[[ SOURCE DATA open ]]

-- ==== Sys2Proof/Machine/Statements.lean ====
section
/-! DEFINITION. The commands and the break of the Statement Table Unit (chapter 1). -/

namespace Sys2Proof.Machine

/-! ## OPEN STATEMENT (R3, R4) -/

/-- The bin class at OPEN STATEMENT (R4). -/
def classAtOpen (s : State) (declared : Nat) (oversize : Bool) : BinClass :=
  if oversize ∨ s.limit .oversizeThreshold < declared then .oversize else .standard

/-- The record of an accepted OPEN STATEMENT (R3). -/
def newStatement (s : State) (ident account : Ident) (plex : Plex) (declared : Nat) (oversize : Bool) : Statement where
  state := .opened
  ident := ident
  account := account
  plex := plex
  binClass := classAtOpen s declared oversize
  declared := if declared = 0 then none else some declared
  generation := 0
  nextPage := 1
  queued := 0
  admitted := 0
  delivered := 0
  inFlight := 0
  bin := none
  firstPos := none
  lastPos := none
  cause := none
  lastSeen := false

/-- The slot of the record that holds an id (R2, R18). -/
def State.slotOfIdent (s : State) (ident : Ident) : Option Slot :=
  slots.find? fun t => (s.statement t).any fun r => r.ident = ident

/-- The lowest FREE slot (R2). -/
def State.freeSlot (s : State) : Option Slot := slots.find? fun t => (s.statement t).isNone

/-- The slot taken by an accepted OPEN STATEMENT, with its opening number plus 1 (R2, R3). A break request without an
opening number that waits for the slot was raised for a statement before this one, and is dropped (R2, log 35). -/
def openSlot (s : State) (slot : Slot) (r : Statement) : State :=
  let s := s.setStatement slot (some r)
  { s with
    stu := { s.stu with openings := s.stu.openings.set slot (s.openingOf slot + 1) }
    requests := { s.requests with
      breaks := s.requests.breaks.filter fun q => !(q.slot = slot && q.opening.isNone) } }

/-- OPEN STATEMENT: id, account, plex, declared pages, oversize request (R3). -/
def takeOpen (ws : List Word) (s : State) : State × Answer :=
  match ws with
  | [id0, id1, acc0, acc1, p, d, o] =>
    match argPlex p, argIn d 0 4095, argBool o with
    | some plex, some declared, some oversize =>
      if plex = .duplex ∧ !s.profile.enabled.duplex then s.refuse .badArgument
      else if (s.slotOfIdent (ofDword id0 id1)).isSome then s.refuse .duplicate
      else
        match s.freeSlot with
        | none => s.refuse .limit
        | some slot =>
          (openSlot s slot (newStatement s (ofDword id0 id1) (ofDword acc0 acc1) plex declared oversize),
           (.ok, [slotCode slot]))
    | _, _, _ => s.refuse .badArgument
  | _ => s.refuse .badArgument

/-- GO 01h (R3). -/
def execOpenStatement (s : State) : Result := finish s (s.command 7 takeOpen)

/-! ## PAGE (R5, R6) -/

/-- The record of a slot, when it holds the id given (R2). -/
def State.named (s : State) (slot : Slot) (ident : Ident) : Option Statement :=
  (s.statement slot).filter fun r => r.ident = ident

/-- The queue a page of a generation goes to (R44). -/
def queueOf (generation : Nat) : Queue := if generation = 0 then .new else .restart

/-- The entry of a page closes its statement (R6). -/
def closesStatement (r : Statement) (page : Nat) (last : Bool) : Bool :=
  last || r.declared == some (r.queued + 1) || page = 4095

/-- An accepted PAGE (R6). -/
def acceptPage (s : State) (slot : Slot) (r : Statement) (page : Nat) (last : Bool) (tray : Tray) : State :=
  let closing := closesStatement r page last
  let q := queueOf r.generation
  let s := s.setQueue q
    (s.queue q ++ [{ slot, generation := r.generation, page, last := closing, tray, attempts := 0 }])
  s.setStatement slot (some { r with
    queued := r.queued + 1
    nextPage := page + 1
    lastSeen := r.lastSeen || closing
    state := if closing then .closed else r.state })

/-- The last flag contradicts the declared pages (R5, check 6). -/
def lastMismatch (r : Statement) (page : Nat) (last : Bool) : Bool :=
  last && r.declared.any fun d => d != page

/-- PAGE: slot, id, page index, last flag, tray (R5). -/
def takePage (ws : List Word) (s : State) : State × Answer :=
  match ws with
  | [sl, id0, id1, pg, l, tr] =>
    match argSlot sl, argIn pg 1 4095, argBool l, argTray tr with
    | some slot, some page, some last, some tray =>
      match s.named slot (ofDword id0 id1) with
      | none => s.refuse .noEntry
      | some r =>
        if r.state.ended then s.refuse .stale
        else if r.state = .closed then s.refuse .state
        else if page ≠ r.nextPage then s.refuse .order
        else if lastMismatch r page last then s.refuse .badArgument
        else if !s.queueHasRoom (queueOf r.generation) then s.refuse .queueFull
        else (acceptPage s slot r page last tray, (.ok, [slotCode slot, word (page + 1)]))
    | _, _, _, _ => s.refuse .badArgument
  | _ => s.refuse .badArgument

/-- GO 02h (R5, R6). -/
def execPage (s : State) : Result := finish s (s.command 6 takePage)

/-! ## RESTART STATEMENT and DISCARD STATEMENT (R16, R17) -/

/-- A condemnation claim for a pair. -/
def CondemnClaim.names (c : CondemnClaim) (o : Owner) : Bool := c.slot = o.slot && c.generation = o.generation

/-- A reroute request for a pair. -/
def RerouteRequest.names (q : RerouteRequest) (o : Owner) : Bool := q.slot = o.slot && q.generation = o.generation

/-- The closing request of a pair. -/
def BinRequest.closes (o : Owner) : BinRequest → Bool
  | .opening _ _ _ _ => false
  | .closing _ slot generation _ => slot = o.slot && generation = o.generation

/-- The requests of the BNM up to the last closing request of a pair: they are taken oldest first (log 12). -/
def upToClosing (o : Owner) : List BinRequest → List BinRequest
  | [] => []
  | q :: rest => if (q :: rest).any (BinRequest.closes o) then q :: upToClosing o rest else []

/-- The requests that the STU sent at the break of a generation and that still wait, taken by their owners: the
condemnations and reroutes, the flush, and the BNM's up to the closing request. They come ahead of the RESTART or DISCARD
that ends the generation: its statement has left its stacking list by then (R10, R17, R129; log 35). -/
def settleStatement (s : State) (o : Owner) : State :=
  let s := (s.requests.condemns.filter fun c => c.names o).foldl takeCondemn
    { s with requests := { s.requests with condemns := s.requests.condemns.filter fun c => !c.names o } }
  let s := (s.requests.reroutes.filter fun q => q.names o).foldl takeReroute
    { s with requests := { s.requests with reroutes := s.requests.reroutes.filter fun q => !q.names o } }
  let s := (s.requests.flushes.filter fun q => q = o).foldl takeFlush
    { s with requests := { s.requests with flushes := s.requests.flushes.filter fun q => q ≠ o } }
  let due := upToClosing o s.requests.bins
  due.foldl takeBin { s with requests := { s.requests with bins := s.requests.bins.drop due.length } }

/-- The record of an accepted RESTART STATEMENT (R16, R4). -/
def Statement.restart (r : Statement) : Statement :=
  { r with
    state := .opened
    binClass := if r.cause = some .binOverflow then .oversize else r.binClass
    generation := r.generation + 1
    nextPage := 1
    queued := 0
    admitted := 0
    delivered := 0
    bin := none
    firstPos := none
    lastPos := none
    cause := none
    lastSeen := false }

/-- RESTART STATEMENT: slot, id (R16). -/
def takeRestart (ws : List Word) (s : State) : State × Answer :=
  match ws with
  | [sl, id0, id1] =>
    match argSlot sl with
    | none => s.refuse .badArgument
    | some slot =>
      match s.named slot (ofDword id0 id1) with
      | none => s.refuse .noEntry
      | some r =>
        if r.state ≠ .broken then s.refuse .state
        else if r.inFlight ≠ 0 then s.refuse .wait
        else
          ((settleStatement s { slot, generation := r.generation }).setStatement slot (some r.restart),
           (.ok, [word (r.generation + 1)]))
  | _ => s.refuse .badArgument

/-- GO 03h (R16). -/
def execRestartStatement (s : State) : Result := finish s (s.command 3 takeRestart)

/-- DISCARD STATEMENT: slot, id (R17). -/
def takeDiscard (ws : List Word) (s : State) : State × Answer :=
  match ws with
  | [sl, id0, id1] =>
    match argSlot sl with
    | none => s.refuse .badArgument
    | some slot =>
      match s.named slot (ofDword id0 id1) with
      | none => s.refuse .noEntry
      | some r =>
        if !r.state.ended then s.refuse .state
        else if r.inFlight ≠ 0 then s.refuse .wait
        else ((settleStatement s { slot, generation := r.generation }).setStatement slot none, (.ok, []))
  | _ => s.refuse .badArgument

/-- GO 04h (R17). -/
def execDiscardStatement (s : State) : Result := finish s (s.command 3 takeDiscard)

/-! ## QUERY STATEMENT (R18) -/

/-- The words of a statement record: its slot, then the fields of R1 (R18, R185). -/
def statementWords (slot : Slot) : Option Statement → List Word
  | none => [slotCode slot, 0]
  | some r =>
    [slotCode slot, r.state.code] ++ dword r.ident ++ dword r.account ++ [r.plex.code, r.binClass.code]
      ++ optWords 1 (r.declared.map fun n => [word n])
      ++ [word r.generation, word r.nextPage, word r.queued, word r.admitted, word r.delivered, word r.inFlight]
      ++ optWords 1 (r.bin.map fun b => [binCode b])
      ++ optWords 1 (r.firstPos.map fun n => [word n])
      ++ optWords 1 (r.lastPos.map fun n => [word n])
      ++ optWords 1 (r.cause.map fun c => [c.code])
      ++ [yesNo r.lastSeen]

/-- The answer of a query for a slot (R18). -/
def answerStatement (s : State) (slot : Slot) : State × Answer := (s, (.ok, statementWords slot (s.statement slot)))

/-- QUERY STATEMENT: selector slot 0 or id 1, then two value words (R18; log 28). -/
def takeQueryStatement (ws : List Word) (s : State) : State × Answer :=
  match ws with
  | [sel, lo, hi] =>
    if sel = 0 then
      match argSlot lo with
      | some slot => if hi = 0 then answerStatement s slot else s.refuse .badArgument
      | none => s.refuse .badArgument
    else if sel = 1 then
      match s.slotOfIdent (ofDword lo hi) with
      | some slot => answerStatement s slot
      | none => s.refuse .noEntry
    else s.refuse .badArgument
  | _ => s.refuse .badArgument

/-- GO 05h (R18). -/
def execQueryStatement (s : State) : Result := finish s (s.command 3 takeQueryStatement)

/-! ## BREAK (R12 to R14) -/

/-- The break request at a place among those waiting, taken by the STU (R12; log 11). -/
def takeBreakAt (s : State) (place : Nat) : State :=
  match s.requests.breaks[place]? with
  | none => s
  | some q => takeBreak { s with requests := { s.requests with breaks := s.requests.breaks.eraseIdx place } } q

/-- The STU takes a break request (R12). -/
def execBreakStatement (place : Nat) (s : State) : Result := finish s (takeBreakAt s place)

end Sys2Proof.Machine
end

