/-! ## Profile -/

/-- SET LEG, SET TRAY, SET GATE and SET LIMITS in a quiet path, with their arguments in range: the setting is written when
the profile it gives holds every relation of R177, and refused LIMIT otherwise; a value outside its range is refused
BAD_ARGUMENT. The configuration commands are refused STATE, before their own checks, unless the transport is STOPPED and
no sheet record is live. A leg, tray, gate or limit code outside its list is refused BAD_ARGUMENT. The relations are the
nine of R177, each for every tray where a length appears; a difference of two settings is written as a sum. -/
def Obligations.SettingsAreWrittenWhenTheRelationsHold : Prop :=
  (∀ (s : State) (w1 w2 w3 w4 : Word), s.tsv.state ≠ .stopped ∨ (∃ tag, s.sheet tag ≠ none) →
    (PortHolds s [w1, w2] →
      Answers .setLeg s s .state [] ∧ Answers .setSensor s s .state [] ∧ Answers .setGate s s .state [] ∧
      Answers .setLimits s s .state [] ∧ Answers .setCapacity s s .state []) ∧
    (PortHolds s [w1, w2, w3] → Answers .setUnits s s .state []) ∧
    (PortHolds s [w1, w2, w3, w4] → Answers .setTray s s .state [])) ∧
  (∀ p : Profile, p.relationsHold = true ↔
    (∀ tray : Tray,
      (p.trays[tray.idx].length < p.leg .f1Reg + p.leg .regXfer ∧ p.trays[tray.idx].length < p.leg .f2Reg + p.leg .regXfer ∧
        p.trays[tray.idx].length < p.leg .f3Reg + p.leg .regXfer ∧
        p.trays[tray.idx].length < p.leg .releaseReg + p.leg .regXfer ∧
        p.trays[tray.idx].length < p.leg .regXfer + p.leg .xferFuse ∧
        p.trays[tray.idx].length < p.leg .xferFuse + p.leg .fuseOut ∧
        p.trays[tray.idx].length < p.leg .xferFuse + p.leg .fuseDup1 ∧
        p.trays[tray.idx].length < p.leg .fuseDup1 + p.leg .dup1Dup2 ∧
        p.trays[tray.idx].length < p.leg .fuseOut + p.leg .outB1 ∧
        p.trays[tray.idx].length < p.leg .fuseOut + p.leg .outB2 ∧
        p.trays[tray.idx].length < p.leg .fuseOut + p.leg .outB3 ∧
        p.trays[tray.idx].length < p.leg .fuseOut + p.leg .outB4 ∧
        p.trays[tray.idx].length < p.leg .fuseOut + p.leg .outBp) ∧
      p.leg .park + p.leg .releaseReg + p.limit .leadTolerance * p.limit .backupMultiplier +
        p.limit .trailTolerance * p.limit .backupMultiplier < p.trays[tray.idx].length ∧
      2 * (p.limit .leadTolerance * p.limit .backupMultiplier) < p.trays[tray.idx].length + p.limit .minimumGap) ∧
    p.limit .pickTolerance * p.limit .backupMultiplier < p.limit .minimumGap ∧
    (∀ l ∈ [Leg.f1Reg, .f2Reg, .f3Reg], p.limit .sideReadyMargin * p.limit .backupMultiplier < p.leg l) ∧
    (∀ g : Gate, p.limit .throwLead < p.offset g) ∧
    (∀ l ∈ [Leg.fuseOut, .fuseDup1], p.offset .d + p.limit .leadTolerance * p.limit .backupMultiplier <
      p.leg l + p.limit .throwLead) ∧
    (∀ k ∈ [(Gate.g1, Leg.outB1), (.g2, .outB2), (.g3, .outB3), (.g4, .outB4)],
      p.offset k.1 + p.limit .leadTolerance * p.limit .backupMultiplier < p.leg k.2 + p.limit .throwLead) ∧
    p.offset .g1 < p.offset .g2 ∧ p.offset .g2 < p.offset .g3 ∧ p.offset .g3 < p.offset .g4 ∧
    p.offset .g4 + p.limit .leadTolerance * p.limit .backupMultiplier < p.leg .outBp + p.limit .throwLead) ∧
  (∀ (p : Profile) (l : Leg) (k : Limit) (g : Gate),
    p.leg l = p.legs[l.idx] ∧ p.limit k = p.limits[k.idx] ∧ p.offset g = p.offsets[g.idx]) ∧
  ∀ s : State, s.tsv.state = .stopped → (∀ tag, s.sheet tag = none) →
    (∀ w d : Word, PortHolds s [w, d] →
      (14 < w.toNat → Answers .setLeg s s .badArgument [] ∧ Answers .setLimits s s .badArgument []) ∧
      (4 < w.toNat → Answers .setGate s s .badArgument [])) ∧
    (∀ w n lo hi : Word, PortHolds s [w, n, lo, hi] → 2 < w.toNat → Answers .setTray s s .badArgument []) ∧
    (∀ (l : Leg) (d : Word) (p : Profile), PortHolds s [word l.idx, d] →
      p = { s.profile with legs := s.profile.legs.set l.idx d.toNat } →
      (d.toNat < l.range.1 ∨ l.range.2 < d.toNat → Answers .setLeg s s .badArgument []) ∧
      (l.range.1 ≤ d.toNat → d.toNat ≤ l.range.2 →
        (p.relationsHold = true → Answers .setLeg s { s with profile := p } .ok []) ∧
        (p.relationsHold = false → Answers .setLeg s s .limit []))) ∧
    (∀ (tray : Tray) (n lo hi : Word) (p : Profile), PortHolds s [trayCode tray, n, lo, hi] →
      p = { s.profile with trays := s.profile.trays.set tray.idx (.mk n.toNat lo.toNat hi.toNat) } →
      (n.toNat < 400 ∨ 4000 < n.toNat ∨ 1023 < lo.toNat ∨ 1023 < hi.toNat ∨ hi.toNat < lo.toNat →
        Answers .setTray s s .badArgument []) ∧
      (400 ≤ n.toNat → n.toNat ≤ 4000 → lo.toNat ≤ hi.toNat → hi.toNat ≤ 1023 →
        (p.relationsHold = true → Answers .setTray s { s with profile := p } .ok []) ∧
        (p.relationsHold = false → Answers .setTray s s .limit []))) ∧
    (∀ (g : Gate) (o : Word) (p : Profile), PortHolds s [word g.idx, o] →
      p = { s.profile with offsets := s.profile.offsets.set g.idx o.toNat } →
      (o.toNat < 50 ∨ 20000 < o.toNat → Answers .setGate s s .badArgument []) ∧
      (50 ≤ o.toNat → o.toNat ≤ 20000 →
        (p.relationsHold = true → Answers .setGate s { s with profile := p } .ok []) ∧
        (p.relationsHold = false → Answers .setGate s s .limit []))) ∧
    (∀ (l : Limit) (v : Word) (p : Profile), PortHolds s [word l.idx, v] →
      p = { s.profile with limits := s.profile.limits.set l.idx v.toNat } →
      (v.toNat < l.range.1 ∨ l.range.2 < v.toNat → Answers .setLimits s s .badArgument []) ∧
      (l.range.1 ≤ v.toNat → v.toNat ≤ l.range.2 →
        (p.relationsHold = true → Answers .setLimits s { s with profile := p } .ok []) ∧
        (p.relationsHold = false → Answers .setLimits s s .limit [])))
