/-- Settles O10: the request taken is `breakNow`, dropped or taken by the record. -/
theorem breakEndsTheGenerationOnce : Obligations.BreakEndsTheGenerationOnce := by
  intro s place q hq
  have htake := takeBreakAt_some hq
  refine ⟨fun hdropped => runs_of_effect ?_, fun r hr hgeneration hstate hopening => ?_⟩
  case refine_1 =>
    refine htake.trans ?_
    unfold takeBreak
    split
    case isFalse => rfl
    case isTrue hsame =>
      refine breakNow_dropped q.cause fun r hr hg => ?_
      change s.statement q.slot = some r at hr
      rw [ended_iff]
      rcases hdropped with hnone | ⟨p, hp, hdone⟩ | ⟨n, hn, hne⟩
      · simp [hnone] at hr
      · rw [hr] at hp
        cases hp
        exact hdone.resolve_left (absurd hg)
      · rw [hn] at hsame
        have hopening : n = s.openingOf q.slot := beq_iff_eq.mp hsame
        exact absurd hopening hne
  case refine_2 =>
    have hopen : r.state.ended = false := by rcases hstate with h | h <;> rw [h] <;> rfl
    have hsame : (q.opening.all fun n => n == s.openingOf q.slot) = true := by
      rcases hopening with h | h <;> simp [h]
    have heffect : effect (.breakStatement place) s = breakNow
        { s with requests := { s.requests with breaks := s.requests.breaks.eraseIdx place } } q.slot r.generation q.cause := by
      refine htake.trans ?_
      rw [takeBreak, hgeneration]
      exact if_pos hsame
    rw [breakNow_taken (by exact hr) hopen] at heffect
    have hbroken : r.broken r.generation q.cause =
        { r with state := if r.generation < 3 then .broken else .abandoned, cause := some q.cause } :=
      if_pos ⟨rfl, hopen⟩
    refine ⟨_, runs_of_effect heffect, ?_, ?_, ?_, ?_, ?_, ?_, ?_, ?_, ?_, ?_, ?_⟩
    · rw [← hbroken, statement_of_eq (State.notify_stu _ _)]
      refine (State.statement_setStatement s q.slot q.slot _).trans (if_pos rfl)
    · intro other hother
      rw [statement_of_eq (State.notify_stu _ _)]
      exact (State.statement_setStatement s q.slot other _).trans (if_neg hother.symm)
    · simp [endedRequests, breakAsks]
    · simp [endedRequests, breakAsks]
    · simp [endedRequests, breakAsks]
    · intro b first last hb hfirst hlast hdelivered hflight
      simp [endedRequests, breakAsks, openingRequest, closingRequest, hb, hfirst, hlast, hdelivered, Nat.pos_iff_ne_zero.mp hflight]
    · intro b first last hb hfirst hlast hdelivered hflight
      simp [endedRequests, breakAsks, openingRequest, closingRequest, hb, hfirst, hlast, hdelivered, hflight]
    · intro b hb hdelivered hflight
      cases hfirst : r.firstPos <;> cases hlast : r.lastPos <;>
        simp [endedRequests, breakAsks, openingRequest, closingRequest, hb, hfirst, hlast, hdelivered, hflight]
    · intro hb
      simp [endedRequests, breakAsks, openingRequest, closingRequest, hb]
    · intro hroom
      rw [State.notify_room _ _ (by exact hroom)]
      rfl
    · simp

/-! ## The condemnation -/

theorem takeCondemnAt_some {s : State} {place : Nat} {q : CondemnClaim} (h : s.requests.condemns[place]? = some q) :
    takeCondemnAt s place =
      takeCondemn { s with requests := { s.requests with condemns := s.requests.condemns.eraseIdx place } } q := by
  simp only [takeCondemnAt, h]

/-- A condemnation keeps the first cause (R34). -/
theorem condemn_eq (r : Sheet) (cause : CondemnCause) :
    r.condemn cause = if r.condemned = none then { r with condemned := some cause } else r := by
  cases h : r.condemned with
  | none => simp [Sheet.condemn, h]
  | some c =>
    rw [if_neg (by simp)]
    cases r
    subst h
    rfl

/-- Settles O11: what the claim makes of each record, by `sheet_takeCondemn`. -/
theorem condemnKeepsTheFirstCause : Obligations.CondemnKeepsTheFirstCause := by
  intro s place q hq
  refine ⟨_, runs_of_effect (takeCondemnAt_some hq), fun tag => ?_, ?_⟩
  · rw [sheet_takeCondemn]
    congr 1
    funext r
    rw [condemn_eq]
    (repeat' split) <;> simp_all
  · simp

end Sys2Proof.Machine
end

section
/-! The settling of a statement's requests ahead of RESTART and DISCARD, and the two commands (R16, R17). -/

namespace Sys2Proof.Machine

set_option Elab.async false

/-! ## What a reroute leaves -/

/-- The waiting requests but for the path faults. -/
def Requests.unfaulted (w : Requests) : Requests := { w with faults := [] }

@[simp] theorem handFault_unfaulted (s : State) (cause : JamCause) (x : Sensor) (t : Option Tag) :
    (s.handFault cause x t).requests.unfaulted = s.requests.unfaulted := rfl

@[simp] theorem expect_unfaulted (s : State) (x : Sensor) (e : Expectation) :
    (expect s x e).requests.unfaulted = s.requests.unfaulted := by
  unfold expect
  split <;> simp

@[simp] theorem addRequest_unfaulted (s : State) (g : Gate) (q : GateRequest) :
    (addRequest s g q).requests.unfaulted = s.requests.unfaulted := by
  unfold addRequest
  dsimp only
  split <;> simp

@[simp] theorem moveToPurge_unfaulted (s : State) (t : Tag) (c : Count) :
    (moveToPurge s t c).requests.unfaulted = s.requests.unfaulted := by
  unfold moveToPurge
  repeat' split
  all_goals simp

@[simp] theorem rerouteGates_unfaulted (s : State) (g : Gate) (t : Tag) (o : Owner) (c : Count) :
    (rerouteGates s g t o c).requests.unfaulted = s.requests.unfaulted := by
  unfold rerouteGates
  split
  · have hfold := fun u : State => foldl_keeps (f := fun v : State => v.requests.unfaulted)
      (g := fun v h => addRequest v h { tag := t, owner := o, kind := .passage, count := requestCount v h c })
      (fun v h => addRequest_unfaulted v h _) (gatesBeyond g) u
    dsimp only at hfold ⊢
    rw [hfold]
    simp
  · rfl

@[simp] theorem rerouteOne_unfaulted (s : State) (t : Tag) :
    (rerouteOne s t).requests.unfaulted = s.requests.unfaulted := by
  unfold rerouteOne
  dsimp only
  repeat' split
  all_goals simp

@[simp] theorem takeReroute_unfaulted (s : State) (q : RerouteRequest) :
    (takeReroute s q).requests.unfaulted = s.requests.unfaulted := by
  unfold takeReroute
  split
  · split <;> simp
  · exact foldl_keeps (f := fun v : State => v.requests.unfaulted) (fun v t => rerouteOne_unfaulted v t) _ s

[[ SOURCE DATA closed ]]

▶ **EXERCISE BRIEF**
Looking at the data above, write out exactly the lines that start at the one containing "unfold takeBreak" and end at the one containing "exact if_pos hsame"; include both and nothing beyond.

▶ **RESULT OF THE EXERCISE**
    unfold takeBreak
    split
    case isFalse => rfl
    case isTrue hsame =>
      refine breakNow_dropped q.cause fun r hr hg => ?_
      change s.statement q.slot = some r at hr
      rw [ended_iff]
      rcases hdropped with hnone | ⟨p, hp, hdone⟩ | ⟨n, hn, hne⟩
      · simp [hnone] at hr
      · rw [hr] at hp
        cases hp
        exact hdone.resolve_left (absurd hg)
      · rw [hn] at hsame
        have hopening : n = s.openingOf q.slot := beq_iff_eq.mp hsame
        exact absurd hopening hne
  case refine_2 =>
    have hopen : r.state.ended = false := by rcases hstate with h | h <;> rw [h] <;> rfl
    have hsame : (q.opening.all fun n => n == s.openingOf q.slot) = true := by
      rcases hopening with h | h <;> simp [h]
    have heffect : effect (.breakStatement place) s = breakNow
        { s with requests := { s.requests with breaks := s.requests.breaks.eraseIdx place } } q.slot r.generation q.cause := by
      refine htake.trans ?_
      rw [takeBreak, hgeneration]
      exact if_pos hsame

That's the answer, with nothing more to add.